#### [WHAT IS EXPECTED]
Only lines that contain the word "ctxOf" are to be returned from the data below.

----

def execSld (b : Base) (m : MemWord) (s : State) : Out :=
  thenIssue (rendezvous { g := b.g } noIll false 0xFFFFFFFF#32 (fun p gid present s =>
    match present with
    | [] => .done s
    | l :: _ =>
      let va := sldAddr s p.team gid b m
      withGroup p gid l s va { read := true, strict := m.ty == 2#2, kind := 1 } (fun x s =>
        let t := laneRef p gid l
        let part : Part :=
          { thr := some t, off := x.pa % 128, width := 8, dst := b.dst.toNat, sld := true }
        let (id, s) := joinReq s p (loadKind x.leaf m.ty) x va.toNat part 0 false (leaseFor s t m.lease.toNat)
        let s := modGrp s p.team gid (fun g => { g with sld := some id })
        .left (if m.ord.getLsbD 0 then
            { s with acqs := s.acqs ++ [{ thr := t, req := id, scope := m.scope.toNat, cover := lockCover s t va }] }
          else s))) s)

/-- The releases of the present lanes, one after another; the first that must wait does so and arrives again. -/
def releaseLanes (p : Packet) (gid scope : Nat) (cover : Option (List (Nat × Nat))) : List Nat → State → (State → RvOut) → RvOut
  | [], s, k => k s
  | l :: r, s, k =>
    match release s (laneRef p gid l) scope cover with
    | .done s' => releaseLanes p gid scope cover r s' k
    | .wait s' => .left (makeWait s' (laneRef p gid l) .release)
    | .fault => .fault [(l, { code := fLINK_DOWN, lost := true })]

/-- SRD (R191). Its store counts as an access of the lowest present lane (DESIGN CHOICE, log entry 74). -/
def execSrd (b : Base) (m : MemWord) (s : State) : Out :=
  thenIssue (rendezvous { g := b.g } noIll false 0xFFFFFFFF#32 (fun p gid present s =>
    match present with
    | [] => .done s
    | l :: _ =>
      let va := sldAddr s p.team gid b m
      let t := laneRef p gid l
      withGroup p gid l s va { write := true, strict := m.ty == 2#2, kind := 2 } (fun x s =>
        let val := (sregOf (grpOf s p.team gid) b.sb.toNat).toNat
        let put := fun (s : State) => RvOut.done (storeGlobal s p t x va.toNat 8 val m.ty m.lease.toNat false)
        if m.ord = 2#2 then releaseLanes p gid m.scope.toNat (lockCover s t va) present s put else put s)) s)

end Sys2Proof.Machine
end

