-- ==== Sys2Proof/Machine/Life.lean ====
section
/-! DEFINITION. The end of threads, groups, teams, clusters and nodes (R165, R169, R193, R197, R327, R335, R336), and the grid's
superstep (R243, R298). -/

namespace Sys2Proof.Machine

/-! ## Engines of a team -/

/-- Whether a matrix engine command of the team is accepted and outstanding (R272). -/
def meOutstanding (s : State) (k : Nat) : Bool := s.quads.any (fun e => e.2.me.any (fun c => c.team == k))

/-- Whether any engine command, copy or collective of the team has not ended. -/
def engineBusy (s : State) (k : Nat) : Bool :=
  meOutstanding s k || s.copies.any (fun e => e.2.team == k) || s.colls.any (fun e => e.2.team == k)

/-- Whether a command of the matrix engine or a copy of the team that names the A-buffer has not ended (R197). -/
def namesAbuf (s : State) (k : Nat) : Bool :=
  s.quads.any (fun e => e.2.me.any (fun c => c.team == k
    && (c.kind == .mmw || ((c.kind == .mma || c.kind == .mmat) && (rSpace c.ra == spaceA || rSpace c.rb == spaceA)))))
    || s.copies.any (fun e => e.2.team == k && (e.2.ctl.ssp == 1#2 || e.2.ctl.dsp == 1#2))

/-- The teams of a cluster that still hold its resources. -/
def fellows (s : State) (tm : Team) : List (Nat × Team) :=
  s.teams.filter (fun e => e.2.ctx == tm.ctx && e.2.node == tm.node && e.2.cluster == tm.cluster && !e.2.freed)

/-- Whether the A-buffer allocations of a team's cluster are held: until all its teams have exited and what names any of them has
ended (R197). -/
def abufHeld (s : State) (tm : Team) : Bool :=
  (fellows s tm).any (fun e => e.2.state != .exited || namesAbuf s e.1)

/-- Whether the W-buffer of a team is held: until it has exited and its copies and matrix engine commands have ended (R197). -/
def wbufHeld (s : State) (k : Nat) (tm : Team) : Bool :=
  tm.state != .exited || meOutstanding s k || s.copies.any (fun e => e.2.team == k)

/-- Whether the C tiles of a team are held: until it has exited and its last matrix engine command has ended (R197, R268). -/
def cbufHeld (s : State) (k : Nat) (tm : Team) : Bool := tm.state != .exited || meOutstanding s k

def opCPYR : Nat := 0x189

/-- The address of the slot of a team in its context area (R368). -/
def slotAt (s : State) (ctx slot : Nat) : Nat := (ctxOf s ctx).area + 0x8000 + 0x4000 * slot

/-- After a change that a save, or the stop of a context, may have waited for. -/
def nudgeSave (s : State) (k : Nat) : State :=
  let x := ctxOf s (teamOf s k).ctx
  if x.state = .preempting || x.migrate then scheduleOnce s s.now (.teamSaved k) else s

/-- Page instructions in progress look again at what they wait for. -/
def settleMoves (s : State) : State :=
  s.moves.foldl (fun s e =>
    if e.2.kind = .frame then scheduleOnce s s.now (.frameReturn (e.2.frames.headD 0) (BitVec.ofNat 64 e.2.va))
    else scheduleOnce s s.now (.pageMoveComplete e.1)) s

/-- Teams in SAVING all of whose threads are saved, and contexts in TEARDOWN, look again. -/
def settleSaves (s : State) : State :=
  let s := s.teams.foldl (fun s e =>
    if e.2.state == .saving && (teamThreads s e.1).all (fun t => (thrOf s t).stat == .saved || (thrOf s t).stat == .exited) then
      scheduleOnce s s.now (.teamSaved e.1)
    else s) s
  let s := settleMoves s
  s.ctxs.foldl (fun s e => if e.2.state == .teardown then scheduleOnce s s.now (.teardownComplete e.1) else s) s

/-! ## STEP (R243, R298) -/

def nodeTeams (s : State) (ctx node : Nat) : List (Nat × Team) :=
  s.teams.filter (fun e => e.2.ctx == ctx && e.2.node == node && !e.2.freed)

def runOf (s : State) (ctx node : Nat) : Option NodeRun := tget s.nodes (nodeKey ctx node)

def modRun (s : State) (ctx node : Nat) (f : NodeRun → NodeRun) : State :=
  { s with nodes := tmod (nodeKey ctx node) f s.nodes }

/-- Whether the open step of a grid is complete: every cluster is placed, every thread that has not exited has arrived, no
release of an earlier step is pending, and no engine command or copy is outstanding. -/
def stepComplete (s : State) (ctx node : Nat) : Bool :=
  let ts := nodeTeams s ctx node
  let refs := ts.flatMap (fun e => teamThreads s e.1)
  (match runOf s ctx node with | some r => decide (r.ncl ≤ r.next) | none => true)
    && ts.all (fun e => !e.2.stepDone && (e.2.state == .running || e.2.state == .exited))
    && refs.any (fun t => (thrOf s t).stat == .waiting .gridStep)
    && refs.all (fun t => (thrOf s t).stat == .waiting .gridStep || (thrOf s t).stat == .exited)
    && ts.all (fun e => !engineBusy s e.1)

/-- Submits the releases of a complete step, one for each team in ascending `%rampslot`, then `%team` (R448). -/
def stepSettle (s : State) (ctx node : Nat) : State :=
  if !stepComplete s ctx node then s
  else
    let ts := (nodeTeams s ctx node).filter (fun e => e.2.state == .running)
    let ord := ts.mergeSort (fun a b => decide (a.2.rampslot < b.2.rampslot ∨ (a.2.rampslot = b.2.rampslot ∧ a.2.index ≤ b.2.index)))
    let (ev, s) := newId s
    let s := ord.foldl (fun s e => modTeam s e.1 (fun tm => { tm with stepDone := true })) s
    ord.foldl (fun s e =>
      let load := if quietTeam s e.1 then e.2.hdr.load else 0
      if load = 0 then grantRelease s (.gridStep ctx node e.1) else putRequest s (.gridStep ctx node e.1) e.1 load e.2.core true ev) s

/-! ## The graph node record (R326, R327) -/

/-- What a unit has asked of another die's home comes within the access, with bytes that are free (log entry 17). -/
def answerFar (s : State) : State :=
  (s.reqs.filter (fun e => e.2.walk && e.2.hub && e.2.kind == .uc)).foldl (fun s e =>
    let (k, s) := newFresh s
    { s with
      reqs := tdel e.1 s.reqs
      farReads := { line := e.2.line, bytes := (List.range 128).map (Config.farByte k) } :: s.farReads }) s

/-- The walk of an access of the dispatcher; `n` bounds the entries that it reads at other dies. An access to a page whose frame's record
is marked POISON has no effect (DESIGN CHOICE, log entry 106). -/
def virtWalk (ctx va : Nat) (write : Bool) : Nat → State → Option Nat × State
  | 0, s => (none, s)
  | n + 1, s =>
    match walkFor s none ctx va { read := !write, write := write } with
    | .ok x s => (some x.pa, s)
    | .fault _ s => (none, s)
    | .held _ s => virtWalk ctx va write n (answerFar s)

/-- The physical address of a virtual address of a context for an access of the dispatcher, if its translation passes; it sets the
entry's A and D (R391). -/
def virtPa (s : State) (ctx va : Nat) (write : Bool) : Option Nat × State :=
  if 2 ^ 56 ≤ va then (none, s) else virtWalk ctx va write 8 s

----

#### [EXERCISE RESULT]
def slotAt (s : State) (ctx slot : Nat) : Nat := (ctxOf s ctx).area + 0x8000 + 0x4000 * slot
  let x := ctxOf s (teamOf s k).ctx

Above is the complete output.